**YOUR TASK**
Here is a block of records. Copy every line in it that includes "whole".

**Stored items**
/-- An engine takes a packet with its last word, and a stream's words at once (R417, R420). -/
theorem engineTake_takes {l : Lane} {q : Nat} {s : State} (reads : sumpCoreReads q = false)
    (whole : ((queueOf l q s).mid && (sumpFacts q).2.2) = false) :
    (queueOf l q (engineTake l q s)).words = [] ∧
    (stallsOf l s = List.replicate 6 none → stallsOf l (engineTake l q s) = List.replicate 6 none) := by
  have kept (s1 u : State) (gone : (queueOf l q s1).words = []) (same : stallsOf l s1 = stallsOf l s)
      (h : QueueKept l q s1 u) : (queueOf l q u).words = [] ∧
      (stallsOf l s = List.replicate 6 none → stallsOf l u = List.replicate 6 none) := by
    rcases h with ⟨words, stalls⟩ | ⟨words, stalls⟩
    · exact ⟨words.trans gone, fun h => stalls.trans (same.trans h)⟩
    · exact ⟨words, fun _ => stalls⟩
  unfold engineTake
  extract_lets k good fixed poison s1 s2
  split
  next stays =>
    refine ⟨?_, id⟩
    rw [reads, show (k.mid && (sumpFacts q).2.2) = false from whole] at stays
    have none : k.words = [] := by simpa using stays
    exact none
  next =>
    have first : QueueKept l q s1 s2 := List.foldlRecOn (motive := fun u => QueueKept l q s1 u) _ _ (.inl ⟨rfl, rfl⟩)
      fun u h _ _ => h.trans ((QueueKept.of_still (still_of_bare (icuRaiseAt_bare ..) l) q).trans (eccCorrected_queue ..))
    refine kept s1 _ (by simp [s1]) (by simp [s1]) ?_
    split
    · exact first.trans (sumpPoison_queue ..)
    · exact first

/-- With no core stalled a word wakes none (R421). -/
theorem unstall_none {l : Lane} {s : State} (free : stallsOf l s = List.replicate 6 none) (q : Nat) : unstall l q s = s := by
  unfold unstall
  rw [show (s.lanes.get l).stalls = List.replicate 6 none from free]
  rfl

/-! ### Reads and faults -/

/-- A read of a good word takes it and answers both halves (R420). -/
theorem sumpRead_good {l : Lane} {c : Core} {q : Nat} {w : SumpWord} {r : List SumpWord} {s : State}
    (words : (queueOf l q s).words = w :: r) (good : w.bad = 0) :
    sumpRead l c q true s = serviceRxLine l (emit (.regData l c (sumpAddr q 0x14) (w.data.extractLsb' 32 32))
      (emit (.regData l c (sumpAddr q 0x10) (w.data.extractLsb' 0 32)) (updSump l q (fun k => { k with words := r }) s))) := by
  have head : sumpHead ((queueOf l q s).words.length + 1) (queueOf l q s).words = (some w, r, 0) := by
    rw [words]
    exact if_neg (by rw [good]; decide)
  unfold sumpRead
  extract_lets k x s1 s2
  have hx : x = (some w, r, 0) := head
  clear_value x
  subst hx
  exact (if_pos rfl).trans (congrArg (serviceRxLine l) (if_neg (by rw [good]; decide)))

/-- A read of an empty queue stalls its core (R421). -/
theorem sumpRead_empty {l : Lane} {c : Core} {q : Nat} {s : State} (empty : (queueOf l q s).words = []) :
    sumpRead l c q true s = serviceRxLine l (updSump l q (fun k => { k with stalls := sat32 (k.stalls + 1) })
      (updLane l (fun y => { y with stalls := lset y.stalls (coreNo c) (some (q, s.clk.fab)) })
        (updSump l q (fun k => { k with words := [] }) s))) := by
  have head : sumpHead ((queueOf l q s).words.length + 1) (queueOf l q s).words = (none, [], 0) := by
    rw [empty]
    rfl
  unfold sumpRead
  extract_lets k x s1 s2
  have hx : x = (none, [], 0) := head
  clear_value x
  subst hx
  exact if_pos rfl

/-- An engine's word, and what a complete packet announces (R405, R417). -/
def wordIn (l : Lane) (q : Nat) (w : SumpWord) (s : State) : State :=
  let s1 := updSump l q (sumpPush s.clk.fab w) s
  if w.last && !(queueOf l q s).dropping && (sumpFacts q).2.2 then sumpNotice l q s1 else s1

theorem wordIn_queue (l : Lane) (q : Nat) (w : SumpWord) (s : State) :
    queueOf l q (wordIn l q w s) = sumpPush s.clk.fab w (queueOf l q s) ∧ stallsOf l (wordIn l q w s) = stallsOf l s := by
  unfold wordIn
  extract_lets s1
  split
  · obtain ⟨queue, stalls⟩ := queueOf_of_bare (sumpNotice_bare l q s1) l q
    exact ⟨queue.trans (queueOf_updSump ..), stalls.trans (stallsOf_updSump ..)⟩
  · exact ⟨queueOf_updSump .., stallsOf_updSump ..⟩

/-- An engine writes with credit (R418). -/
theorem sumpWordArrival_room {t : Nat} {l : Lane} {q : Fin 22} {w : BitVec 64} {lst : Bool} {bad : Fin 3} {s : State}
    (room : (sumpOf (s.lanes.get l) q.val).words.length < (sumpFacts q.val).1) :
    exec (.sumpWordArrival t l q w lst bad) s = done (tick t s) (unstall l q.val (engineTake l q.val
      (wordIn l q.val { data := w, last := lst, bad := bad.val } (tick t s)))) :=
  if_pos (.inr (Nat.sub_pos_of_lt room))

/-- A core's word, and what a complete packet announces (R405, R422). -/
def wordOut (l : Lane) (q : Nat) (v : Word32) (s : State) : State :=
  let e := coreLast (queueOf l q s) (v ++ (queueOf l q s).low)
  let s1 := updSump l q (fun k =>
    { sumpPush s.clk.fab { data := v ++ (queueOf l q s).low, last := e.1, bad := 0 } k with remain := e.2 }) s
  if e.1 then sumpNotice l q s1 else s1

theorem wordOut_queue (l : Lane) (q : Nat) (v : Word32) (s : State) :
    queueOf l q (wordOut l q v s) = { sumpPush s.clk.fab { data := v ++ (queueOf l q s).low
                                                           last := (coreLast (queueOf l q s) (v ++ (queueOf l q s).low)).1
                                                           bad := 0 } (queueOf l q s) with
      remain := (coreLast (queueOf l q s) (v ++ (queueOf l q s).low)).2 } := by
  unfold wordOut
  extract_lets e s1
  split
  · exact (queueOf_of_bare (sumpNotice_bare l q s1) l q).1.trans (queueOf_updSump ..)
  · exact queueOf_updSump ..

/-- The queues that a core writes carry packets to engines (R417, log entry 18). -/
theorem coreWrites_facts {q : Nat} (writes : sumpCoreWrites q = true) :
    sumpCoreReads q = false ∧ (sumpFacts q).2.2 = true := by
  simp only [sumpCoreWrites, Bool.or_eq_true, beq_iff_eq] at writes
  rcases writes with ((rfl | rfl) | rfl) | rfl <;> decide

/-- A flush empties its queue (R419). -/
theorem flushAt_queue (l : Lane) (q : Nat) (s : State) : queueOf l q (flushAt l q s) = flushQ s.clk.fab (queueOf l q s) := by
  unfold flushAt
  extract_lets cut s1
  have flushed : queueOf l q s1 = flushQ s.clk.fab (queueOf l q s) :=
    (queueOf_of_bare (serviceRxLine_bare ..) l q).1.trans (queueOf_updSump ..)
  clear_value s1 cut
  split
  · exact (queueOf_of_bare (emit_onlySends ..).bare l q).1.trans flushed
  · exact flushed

---

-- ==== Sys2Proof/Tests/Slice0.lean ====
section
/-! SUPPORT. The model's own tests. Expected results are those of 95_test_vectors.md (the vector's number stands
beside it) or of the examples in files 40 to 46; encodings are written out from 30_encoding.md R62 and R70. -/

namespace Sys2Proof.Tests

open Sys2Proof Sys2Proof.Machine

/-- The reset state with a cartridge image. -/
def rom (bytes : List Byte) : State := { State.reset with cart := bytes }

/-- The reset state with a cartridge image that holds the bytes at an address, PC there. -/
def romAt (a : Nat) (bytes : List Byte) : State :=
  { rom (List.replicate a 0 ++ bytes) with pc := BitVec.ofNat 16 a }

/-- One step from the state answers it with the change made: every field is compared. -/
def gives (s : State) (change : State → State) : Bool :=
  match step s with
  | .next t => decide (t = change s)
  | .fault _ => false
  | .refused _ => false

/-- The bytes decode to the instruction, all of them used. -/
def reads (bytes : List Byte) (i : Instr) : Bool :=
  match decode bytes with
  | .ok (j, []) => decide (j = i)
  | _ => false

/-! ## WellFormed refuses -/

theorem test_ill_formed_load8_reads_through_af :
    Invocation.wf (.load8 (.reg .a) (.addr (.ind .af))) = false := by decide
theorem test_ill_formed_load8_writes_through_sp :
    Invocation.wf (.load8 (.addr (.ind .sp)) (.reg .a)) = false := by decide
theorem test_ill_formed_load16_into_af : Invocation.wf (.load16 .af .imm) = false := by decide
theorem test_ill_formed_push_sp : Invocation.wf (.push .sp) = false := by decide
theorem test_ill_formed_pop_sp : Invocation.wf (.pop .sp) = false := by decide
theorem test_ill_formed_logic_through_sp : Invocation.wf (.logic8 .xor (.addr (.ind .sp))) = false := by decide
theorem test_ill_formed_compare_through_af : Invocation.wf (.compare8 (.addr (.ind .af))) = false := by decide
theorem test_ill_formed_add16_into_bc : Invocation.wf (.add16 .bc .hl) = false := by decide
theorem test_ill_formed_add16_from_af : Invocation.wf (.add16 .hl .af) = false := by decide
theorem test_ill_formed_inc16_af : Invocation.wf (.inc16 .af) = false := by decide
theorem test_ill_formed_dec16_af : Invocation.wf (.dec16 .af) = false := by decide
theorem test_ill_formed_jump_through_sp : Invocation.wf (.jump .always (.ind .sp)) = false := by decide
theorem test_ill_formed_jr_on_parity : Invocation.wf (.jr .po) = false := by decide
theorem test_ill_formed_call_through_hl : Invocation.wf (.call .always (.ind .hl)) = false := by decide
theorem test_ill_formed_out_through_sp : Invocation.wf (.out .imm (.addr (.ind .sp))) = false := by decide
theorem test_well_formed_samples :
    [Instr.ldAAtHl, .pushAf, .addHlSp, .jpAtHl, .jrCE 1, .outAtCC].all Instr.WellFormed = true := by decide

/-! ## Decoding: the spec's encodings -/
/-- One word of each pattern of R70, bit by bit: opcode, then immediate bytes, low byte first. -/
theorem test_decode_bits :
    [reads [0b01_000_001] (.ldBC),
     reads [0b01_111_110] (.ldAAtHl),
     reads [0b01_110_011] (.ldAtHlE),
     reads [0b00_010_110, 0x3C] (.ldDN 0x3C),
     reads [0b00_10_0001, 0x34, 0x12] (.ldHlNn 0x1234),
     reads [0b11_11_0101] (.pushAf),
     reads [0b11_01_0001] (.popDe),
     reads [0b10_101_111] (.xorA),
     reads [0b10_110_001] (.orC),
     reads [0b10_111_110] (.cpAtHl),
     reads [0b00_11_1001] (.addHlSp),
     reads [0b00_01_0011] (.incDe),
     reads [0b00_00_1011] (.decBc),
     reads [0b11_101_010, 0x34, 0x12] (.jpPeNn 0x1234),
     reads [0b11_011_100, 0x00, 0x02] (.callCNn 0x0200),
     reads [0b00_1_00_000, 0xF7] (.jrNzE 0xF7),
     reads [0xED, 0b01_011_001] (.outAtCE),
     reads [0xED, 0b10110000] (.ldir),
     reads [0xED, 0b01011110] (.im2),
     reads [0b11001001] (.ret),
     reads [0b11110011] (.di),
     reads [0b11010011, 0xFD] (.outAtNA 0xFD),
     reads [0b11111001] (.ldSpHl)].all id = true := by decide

**WRITTEN ANSWER**
    (whole : ((queueOf l q s).mid && (sumpFacts q).2.2) = false) :
    rw [reads, show (k.mid && (sumpFacts q).2.2) = false from whole] at stays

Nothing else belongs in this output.